Pancreatic panniculitis

Pancreatic panniculitis occurs in up to 2% of patients with pancreatic disease, most commonly in the context of acute pancreatitis. It results from the release of pancreatic enzymes, particularly lipase, into the bloodstream and may precede the clinical recognition of underlying pancreatic pathology.

Clinically, it presents as erythematous to violaceous subcutaneous nodules, predominantly affecting the lower extremities, but it may also involve the trunk and upper extremities. These nodules may fluctuate and ulcerate, and are sometimes accompanied by fever, abdominal pain, inflammatory polyarthritis, and pleural effusion.

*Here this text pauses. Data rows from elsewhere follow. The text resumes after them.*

-- ==== Sys2Proof/Laws/Run.lean ====
section
/-! SUPPORT. Runs of several steps, one step at a time. -/

namespace Sys2Proof.Machine

theorem run_zero (s : State) : core.run 0 s = .next s := rfl

/-- A run whose first step goes on is the run from there. -/
theorem run_succ_of_next {n : Nat} {s t : State} (h : step s = .next t) : core.run (n + 1) s = core.run n t := by
  have h' : core.step s = .next t := h
  simp only [Host.Core.run, h']

/-- A run that goes on has a first step that does. -/
theorem run_succ_eq_next {n : Nat} {s t : State} (h : core.run (n + 1) s = .next t) :
    ∃ u, step s = .next u ∧ core.run n u = .next t := by
  simp only [Host.Core.run] at h
  split at h
  · exact ⟨_, ‹_›, h⟩
  · cases h
  · cases h

theorem retirements_succ_of_next {n : Nat} {s t : State} (h : step s = .next t) :
    retirements (n + 1) s = (retires s s.ports.now.dReady).toList ++ retirements n t := by
  simp only [retirements, h]

end Sys2Proof.Machine
end

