-- ==== Sys2Proof/Tests/Slice0.lean ====
section
/-! SUPPORT. Tests: each expected value is from the spec's layouts, examples and vectors. Then a witness for the
hypotheses of each statement. -/

namespace Sys2Proof.Tests

open Sys2Proof.Machine

/-! ### Well-formedness -/

/-- One ill-formed term for each check. -/
def illFormed : List Instr :=
  [.sll 1#5 0#5 0#5 0#5, .srl 1#5 0#5 0#5 0#5, .sra 1#5 0#5 0#5 0#5,
   .sllv 0#5 0#5 0#5 1#5, .srlv 0#5 0#5 0#5 1#5, .srav 0#5 0#5 0#5 1#5,
   .jr 0#5 1#5 0#5 0#5, .jr 0#5 0#5 1#5 0#5, .jr 0#5 0#5 0#5 1#5,
   .jalr 0#5 1#5 0#5 0#5, .jalr 0#5 0#5 0#5 1#5, .add 0#5 0#5 0#5 1#5,
   .addu 0#5 0#5 0#5 1#5, .sub 0#5 0#5 0#5 1#5, .subu 0#5 0#5 0#5 1#5,
   .and 0#5 0#5 0#5 1#5, .or 0#5 0#5 0#5 1#5, .xor 0#5 0#5 0#5 1#5,
   .nor 0#5 0#5 0#5 1#5, .slt 0#5 0#5 0#5 1#5, .sltu 0#5 0#5 0#5 1#5,
   .lui 1#5 0#5 0#16]

theorem test_wellFormed_refuses : illFormed.all (fun i => !i.wellFormed) = true := by decide

theorem test_wellFormed_accepts : (Instr.wellFormed (.sll 0#5 2#5 3#5 4#5) && Instr.wellFormed (.jr 31#5 0#5 0#5 0#5)) = true := by
  decide

/-! ### Decoding: words written out bit by bit from spec/opcode_table.json's layouts -/

theorem test_decode_shifts :
    decodeWord 0b000000_00000_00010_00011_00100_000000#32 = some (.sll 0#5 2#5 3#5 4#5) ∧
    decodeWord 0b000000_00000_00010_00011_00100_000010#32 = some (.srl 0#5 2#5 3#5 4#5) ∧
    decodeWord 0b000000_00000_00010_00011_00100_000011#32 = some (.sra 0#5 2#5 3#5 4#5) ∧
    decodeWord 0b000000_00001_00010_00011_00000_000100#32 = some (.sllv 1#5 2#5 3#5 0#5) ∧
    decodeWord 0b000000_00001_00010_00011_00000_000110#32 = some (.srlv 1#5 2#5 3#5 0#5) ∧
    decodeWord 0b000000_00001_00010_00011_00000_000111#32 = some (.srav 1#5 2#5 3#5 0#5) := by
  decide

theorem test_decode_registerJumps :
    decodeWord 0b000000_00001_00000_00000_00000_001000#32 = some (.jr 1#5 0#5 0#5 0#5) ∧
    decodeWord 0b000000_00001_00000_00011_00000_001001#32 = some (.jalr 1#5 0#5 3#5 0#5) := by
  decide

theorem test_decode_registerAlu :
    decodeWord 0b000000_00001_00010_00011_00000_100000#32 = some (.add 1#5 2#5 3#5 0#5) ∧
    decodeWord 0b000000_00001_00010_00011_00000_100001#32 = some (.addu 1#5 2#5 3#5 0#5) ∧
    decodeWord 0b000000_00001_00010_00011_00000_100010#32 = some (.sub 1#5 2#5 3#5 0#5) ∧
    decodeWord 0b000000_00001_00010_00011_00000_100011#32 = some (.subu 1#5 2#5 3#5 0#5) ∧
    decodeWord 0b000000_00001_00010_00011_00000_100100#32 = some (.and 1#5 2#5 3#5 0#5) ∧
    decodeWord 0b000000_00001_00010_00011_00000_100101#32 = some (.or 1#5 2#5 3#5 0#5) ∧
    decodeWord 0b000000_00001_00010_00011_00000_100110#32 = some (.xor 1#5 2#5 3#5 0#5) ∧
    decodeWord 0b000000_00001_00010_00011_00000_100111#32 = some (.nor 1#5 2#5 3#5 0#5) ∧
    decodeWord 0b000000_00001_00010_00011_00000_101010#32 = some (.slt 1#5 2#5 3#5 0#5) ∧
    decodeWord 0b000000_00001_00010_00011_00000_101011#32 = some (.sltu 1#5 2#5 3#5 0#5) := by
  decide

theorem test_decode_jumps :
    decodeWord 0b000010_10000000000000000000000110#32 = some (.j 0x2000006#26) ∧
    decodeWord 0b000011_10000000000000000000000110#32 = some (.jal 0x2000006#26) := by
  decide

theorem test_decode_branches :
    decodeWord 0b000100_00001_00010_1000000000000101#32 = some (.beq 1#5 2#5 0x8005#16) ∧
    decodeWord 0b000101_00001_00010_1000000000000101#32 = some (.bne 1#5 2#5 0x8005#16) := by
  decide

theorem test_decode_immediates :
    decodeWord 0b001000_00001_00010_1000000000000101#32 = some (.addi 1#5 2#5 0x8005#16) ∧
    decodeWord 0b001001_00001_00010_1000000000000101#32 = some (.addiu 1#5 2#5 0x8005#16) ∧
    decodeWord 0b001010_00001_00010_1000000000000101#32 = some (.slti 1#5 2#5 0x8005#16) ∧
    decodeWord 0b001011_00001_00010_1000000000000101#32 = some (.sltiu 1#5 2#5 0x8005#16) ∧
    decodeWord 0b001100_00001_00010_1000000000000101#32 = some (.andi 1#5 2#5 0x8005#16) ∧
    decodeWord 0b001101_00001_00010_1000000000000101#32 = some (.ori 1#5 2#5 0x8005#16) ∧
    decodeWord 0b001110_00001_00010_1000000000000101#32 = some (.xori 1#5 2#5 0x8005#16) ∧
    decodeWord 0b001111_00001_00010_1000000000000101#32 = some (.lui 1#5 2#5 0x8005#16) := by
  decide

theorem test_decode_loads :
    decodeWord 0b100000_00001_00010_1000000000000101#32 = some (.lb 1#5 2#5 0x8005#16) ∧
    decodeWord 0b100001_00001_00010_1000000000000101#32 = some (.lh 1#5 2#5 0x8005#16) ∧
    decodeWord 0b100011_00001_00010_1000000000000101#32 = some (.lw 1#5 2#5 0x8005#16) := by
  decide

theorem test_decode_stores :
    decodeWord 0b101000_00001_00010_1000000000000101#32 = some (.sb 1#5 2#5 0x8005#16) ∧
    decodeWord 0b101001_00001_00010_1000000000000101#32 = some (.sh 1#5 2#5 0x8005#16) ∧
    decodeWord 0b101011_00001_00010_1000000000000101#32 = some (.sw 1#5 2#5 0x8005#16) := by
  decide

/-- A field the layout ignores does not stop the decoding (R97: field values are not checked). -/
theorem test_decode_ignored_field :
    decodeWord 0b000000_11111_00010_00011_00100_000000#32 = some (.sll 31#5 2#5 3#5 4#5) := by
  decide

/-- `syscall` (opcode 0, funct 0x0C) and `lbu` (opcode 0x24) are inert (R95). -/
theorem test_decode_inert : decodeWord 0x0000000C#32 = none ∧ decodeWord 0x90220000#32 = none := by decide

/-! ### One step of each instruction -/

/-- Registers 0 but for those listed. -/
def regs (l : List (Reg × Word)) : RegFile := l.foldl (fun rf p => writeReg rf p.1 p.2) (Vector.replicate 32 0#32)

/-- A launched machine with PC moved. -/
def start (l : List (Reg × Word)) (m : Memory) (pc : Word) : State :=
  { State.launch ⟨false, .little⟩ 16 (regs l) m ⟨[], ⟨true, true⟩⟩ with pc := pc }

/-- The state after one step; the same state where the machine stops. -/
def after (s : State) : State :=
  match step s with
  | .next t => t
  | _ => s

/-- The state after the cycle in which the word executes. -/
def ran (l : List (Reg × Word)) (m : Memory) (pc : Word) (w : Nat) : State := after ((start l m pc).withFetchWord 32 w)

/-- 95_test_vectors.md, loads: bytes 80 7F FE FF at 0x100. -/
def loadBytes : Memory := [(0x100, 0x80#8), (0x101, 0x7F#8), (0x102, 0xFE#8), (0x103, 0xFF#8)]

/-- R247, example. -/
theorem test_sll : readReg (ran [(2, 0x13#32)] [] 0#32 0x00021900).settledRf 3 = 0x00000130#32 := by decide

/-- R248, example. -/
theorem test_srl : readReg (ran [(2, 0x80000010#32)] [] 0#32 0x00021902).settledRf 3 = 0x08000001#32 := by decide

/-- R249, example. -/
theorem test_sra : readReg (ran [(2, 0x80000010#32)] [] 0#32 0x00021903).settledRf 3 = 0xF8000001#32 := by decide

/-- R250, example: only the low 5 bits count. -/
theorem test_sllv : readReg (ran [(1, 0x24#32), (2, 1#32)] [] 0#32 0x00221804).settledRf 3 = 0x00000010#32 := by decide

/-- R251, example. -/
theorem test_srlv : readReg (ran [(1, 0x21#32), (2, 0x80000000#32)] [] 0#32 0x00221806).settledRf 3 = 0x40000000#32 := by decide

/-- 95_test_vectors.md V-I12. -/
theorem test_srav : readReg (ran [(1, 0x3F#32), (2, 0x40000000#32)] [] 0#32 0x00221807).settledRf 3 = 0x00000000#32 := by decide

/-- R255, example: overflow wraps, no trap. -/
theorem test_add : readReg (ran [(1, 0x7FFFFFFF#32), (2, 1#32)] [] 0#32 0x00221820).settledRf 3 = 0x80000000#32 := by decide

/-- R256, example. -/
theorem test_addu : readReg (ran [(1, 0xFFFFFFFF#32), (2, 2#32)] [] 0#32 0x00221821).settledRf 3 = 0x00000001#32 := by decide

/-- 95_test_vectors.md V-I17: source and destination the same. -/
theorem test_sub : readReg (ran [(1, 0x1234#32)] [] 0#32 0x00210822).settledRf 1 = 0#32 := by decide

/-- 95_test_vectors.md V-I19. -/
theorem test_subu : readReg (ran [(1, 0#32), (2, 0x80000000#32)] [] 0#32 0x00221823).settledRf 3 = 0x80000000#32 := by decide

/-- R259, example. -/
theorem test_and : readReg (ran [(1, 0xF0F0#32), (2, 0xFF00#32)] [] 0#32 0x00221824).settledRf 3 = 0x0000F000#32 := by decide

/-- R260, example. -/
theorem test_or : readReg (ran [(1, 0xF0F0#32), (2, 0x0F0F#32)] [] 0#32 0x00221825).settledRf 3 = 0x0000FFFF#32 := by decide

/-- R261, example. -/
theorem test_xor : readReg (ran [(1, 0xFF00#32), (2, 0x0FF0#32)] [] 0#32 0x00221826).settledRf 3 = 0x0000F0F0#32 := by decide

/-- 95_test_vectors.md V-I25. -/
theorem test_nor : readReg (ran [(1, 0xF0F0F0F0#32), (2, 0x0F0F0000#32)] [] 0#32 0x00221827).settledRf 3 = 0x00000F0F#32 := by decide

/-- 95_test_vectors.md V-I27: signed. -/
theorem test_slt : readReg (ran [(1, 0x80000000#32), (2, 0x7FFFFFFF#32)] [] 0#32 0x0022182A).settledRf 3 = 1#32 := by decide

/-- 95_test_vectors.md V-I30: unsigned. -/
theorem test_sltu : readReg (ran [(1, 0x80000000#32), (2, 0x7FFFFFFF#32)] [] 0#32 0x0022182B).settledRf 3 = 0#32 := by decide

/-- R269, example. -/
theorem test_addi : readReg (ran [(1, 0#32)] [] 0#32 0x2022FFFF).settledRf 2 = 0xFFFFFFFF#32 := by decide

/-- 95_test_vectors.md V-I33: a write to register 0 is dropped. -/
theorem test_addi_to_zero : readReg (ran [(1, 5#32)] [] 0#32 0x20200001).settledRf 0 = 0#32 := by decide

/-- R270, example. -/
theorem test_addiu : readReg (ran [(1, 0x7FFFFFFF#32)] [] 0#32 0x24227FFF).settledRf 2 = 0x80007FFE#32 := by decide

/-- 95_test_vectors.md V-I37. -/
theorem test_slti : readReg (ran [(1, 0xFFFF7FFF#32)] [] 0#32 0x28228000).settledRf 2 = 1#32 := by decide

/-- 95_test_vectors.md V-I38: the immediate is sign-extended first. -/
theorem test_sltiu : readReg (ran [(1, 5#32)] [] 0#32 0x2C22FFFF).settledRf 2 = 1#32 := by decide

/-- 95_test_vectors.md V-I41: zero-extended. -/
theorem test_andi : readReg (ran [(1, 0xFFFF8000#32)] [] 0#32 0x30228000).settledRf 2 = 0x00008000#32 := by decide

/-- R274, example. -/
theorem test_ori : readReg (ran [(1, 0#32)] [] 0#32 0x34228000).settledRf 2 = 0x00008000#32 := by decide

/-- R275, example. -/
theorem test_xori : readReg (ran [(1, 0x0000F0F0#32)] [] 0#32 0x3822FFFF).settledRf 2 = 0x00000F0F#32 := by decide

/-- R276, example: the `rs` field is ignored. -/
theorem test_lui : readReg (ran [(1, 7#32)] [] 0#32 0x3C228000).settledRf 2 = 0x80000000#32 := by decide

/-- R277, example. -/
theorem test_lb : readReg (ran [(1, 0x100#32)] loadBytes 0#32 0x80220000).settledRf 2 = 0xFFFFFF80#32 := by decide

/-- 95_test_vectors.md V-I51: base and destination the same. -/
theorem test_lh : readReg (ran [(1, 0x100#32)] loadBytes 0#32 0x84210000).settledRf 1 = 0x00007F80#32 := by decide

/-- R279, example: a negative offset. -/
theorem test_lw : readReg (ran [(1, 0x104#32)] loadBytes 0#32 0x8C22FFFC).settledRf 2 = 0xFFFE7F80#32 := by decide

/-- R280, example; 95_test_vectors.md V-I56. -/
theorem test_sb :
    readBytes (ran [(1, 0x100#32), (2, 0x12345678#32)] [] 0#32 0xA0220003).settledMem 0x100#32 4 = [0x00#8, 0x00#8, 0x00#8, 0x78#8] := by
  decide

/-- 95_test_vectors.md V-I58: a negative offset. -/
theorem test_sh :
    readBytes (ran [(1, 0x102#32), (2, 0xAABBCCDD#32)] [] 0#32 0xA422FFFE).settledMem 0x100#32 4 = [0xDD#8, 0xCC#8, 0x00#8, 0x00#8] := by
  decide

/-- 95_test_vectors.md V-I60: the base as data. -/
theorem test_sw :
    readBytes (ran [(1, 0x100#32)] [] 0#32 0xAC210000).settledMem 0x100#32 4 = [0x00#8, 0x01#8, 0x00#8, 0x00#8] := by
  decide

/-- R265, example. -/
theorem test_j : (ran [] [] 0x10000004#32 0x08000010).nextPc = 0x10000040#32 := by decide

/-- R266, example. -/
theorem test_jal : (ran [] [] 0x20#32 0x0C000010).nextPc = 0x40#32 ∧
    readReg (ran [] [] 0x20#32 0x0C000010).settledRf 31 = 0x28#32 := by decide

/-- R253, example. -/
theorem test_jr : (ran [(31, 0x100#32)] [] 0x40#32 0x03E00008).nextPc = 0x100#32 := by decide

/-- 95_test_vectors.md V-I65: link and target register the same. -/
theorem test_jalr : (ran [(5, 0x80#32)] [] 0x20#32 0x00A02809).nextPc = 0x80#32 ∧
    readReg (ran [(5, 0x80#32)] [] 0x20#32 0x00A02809).settledRf 5 = 0x28#32 := by decide

/-- R267, example. -/
theorem test_beq_taken : (ran [(1, 5#32), (2, 5#32)] [] 0x10#32 0x10220003).nextPc = 0x20#32 := by decide
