/-- The commanded amplitude in the unit of LACE_SENSE_AMP: µV for a voltage drive, µA for a current drive (R121, R136). -/
def Struct.commandedAmp (st : Struct) (l : Nat) : Nat :=
  if isVoltageDrive (st.drive l) then st.vAmp l * 1000 else st.iAmp l * 10

/-- The sense interval in modulator clocks of 12.8 MHz (R124). -/
def Struct.senseClocks (st : Struct) (l : Nat) : Nat :=
  match st.drive l with
  | 2 => st.freqDiv l
  | 4 => st.freqDiv l
  | 5 => st.pulsePeriod l
  | _ => 1280

/-- A number of 12.8 MHz clocks in ticks of 5 ns: one clock is 15.625 ticks. -/
def clockTicks (n : Nat) : Nat := n * 125 / 8

/-- The sense interval in ticks. -/
def Struct.senseTicks (st : Struct) (l : Nat) : Nat := clockTicks (st.senseClocks l)

/-! ### The synthesiser (R122, R123); `m` counts 12.8 MHz modulator clocks since network time 0 -/

/-- A sine drive (R121). -/
def isSine (d : Nat) : Bool := d == 2 || d == 4

/-- The phase of R122 in 1/(48 n) of a turn: ((m mod n) / n) × 360° + l × 7.5°. -/
def Struct.sineTurn (st : Struct) (l m : Nat) : Nat := m % st.freqDiv l * 48 + l * st.freqDiv l

/-- A pulse begins at clock `m` (R123). -/
def Struct.pulseBegins (st : Struct) (l m : Nat) : Bool :=
  let o := l * st.pulsePeriod l / 48
  decide (((m : Int) - o) % (st.pulsePeriod l : Int) = 0)

/-- The output is at its pulse top at clock `m`: a pulse of `pulse_width` clocks began in the period (R123). -/
def Struct.pulseTop (st : Struct) (l m : Nat) : Bool :=
  let o := l * st.pulsePeriod l / 48
  decide (((m : Int) - o) % (st.pulsePeriod l : Int) < st.pulseWidth l)

/-! ### Look sequences (R159) -/

/-- The sequence record that a spoke or auxiliary look ID (0 to 13,055) belongs to, and the look's number (R156). -/
def seqOf (stream : Nat) : RecKind × Nat × Nat :=
  if stream < 12288 then (.lookSeq, stream / 16, stream % 16) else (.auxSeq, (stream - 12288) / 16, stream % 16)

/-- Field of word 1, 2 or 3 + 3n of a look's entry. -/
def Struct.entry (st : Struct) (stream w hi lo : Nat) : Nat :=
  st.fld (seqOf stream).1 (seqOf stream).2.1 (w + 3 * (seqOf stream).2.2) hi lo

def isAux (stream : Nat) : Bool := decide (12288 ≤ stream)

/-- `looks` of the look's sequence. -/
def Struct.looks (st : Struct) (stream : Nat) : Nat := st.fld (seqOf stream).1 (seqOf stream).2.1 0 31 27
def Struct.lowPower (st : Struct) (stream : Nat) : Bool := !isAux stream && st.fld .lookSeq (stream / 16) 0 26 26 == 1
def Struct.single (st : Struct) (stream : Nat) : Bool := st.entry stream 1 31 31 == 1
def Struct.osr (st : Struct) (stream : Nat) : Nat := 32 * 2 ^ st.entry stream 1 30 27
def Struct.startGear (st : Struct) (stream : Nat) : Nat := st.entry stream 1 25 24
def Struct.gearCount (st : Struct) (stream : Nat) : Nat := st.entry stream 1 23 22 + 1
def Struct.gearCode (st : Struct) (stream g : Nat) : Nat := st.entry stream 1 (21 - 4 * g) (18 - 4 * g)
def Struct.auxPoint (st : Struct) (stream : Nat) : Nat := st.entry stream 1 21 18
def Struct.owTest (st : Struct) (stream : Nat) : Bool := st.entry stream 1 5 5 == 1
def Struct.dwellUnit (st : Struct) (stream : Nat) : Nat := st.entry stream 1 4 4
def Struct.dwell (st : Struct) (stream : Nat) : Nat := st.entry stream 2 31 16
def Struct.discard (st : Struct) (stream : Nat) : Nat := st.entry stream 2 15 8
def Struct.every (st : Struct) (stream : Nat) : Nat := st.entry stream 2 7 0
def Struct.isrcUa (st : Struct) (stream : Nat) : Nat := st.entry stream 3 31 22
def Struct.isrcPol (st : Struct) (stream : Nat) : Nat := st.entry stream 3 21 20
def Struct.shunt (st : Struct) (stream : Nat) : Nat := st.entry stream 3 19 17

/-- A look exists when its number is below `looks` (R144, R156). -/
def Struct.lookExists (st : Struct) (stream : Nat) : Bool :=
  decide (stream < 13056) && decide ((seqOf stream).2.2 < st.looks stream)

/-- The mode of the look's spoke; an auxiliary look has none (0 only for OFF spokes, so 1 stands for it). -/
def Struct.lookMode (st : Struct) (stream : Nat) : Nat := if isAux stream then 1 else st.mode (stream / 16)

/-- A look runs when it exists and its spoke is not OFF (R92, R144). -/
def Struct.lookRuns (st : Struct) (stream : Nat) : Bool := st.lookExists stream && decide (st.lookMode stream ≠ 0)

/-- A sequence of two or more looks (R147). -/
def Struct.multiLook (st : Struct) (stream : Nat) : Bool := decide (2 ≤ st.looks stream)

/-- The look shifts gear: `autorange`, two or more gears, no CHARGE look (R100, R101). -/
def Struct.autoranges (st : Struct) (stream : Nat) : Bool :=
  !isAux stream && st.entry stream 1 26 26 == 1 && decide (2 ≤ st.gearCount stream) && decide (st.mode (stream / 16) ≠ 4)

/-- REV mode of the current source (R98). -/
def Struct.rev (st : Struct) (stream : Nat) : Bool := !isAux stream && st.isrcPol stream == 3

/-! ### Chains and curves (R181, R202) -/

/-- The chain record that names a stream with a type other than UNUSED, if any (R181). -/
def Struct.chainOf (st : Struct) (stream : Nat) : Option Nat :=
  (st.chain.find? (fun e => decide ((e.2.getD 0 0).field 31 30 ≠ 0) && (e.2.getD 0 0).field 13 0 == stream)).map (·.1)

def Struct.chainType (st : Struct) (stream : Nat) : Nat :=
  match st.chainOf stream with | none => 0 | some c => st.fld .chain c 0 31 30
def Struct.minPhase (st : Struct) (stream : Nat) : Bool :=
  match st.chainOf stream with | none => false | some c => st.fld .chain c 0 29 29 == 1
def Struct.isFir (st : Struct) (stream : Nat) : Bool := st.chainType stream == 2
def Struct.isRank (st : Struct) (stream : Nat) : Bool := st.chainType stream == 3
def Struct.coefBase (st : Struct) (stream : Nat) : Nat :=
  match st.chainOf stream with | none => 0 | some c => st.fld .chain c 1 31 16
/-- N of a FIR; 1 without one (R178). -/
def Struct.taps (st : Struct) (stream : Nat) : Nat :=
  match st.chainOf stream with
  | none => 1
  | some c => if st.fld .chain c 0 31 30 = 2 then st.fld .chain c 1 9 0 else 1
/-- The codes 0 to 5 of `decim`. -/
def decimOf (code : Nat) : Nat :=
  match code with | 1 => 2 | 2 => 4 | 3 => 5 | 4 => 8 | 5 => 10 | _ => 1
/-- D of a FIR; 1 without one (R172). -/
def Struct.decim (st : Struct) (stream : Nat) : Nat :=
  match st.chainOf stream with
  | none => 1
  | some c => if st.fld .chain c 0 31 30 = 2 then decimOf (st.fld .chain c 2 31 28) else 1
def Struct.rankW (st : Struct) (stream : Nat) : Nat :=
  match st.chainOf stream with | none => 1 | some c => if st.fld .chain c 0 31 30 = 3 then st.fld .chain c 2 21 16 else 1
def Struct.rankR (st : Struct) (stream : Nat) : Nat :=
  match st.chainOf stream with | none => 0 | some c => st.fld .chain c 2 13 8
def Struct.firDelay (st : Struct) (stream : Nat) : Nat :=
  match st.chainOf stream with | none => 0 | some c => st.fld .chain c 3 8 0

/-- The CURVE record that names a stream, if any (R202, R203). -/
def Struct.curveOf (st : Struct) (stream : Nat) : Option Nat :=
  (st.curve.find? (fun e => (e.2.getD 0 0).field 31 30 == 1 && (e.2.getD 0 0).field 13 0 == stream)).map (·.1)
def Struct.curveNo (st : Struct) (stream : Nat) : Nat :=
  match st.curveOf stream with | none => 0 | some i => st.fld .curve i 0 27 22
/-- Parameter p1 to p7 of a stream's CURVE record. -/
def Struct.curveP (st : Struct) (stream p : Nat) : Word :=
  match st.curveOf stream with | none => 0 | some i => st.word .curve i p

In most cases, the lesions involute within weeks, leaving residual hyperpigmented scars. Pancreatitis, polyarthritis, and panniculitis syndrome (PPP syndrome) is rare, affects men more frequently, and typically involves the knees, ankles, and wrists(11).

Histologically, pancreatic panniculitis initially manifests as a septal panniculitis and subsequently progresses to lobular or mixed forms. Fat necrosis is present from early stages, with liquefaction and cyst formation. In later stages, fibrosis and lipoatrophy become evident.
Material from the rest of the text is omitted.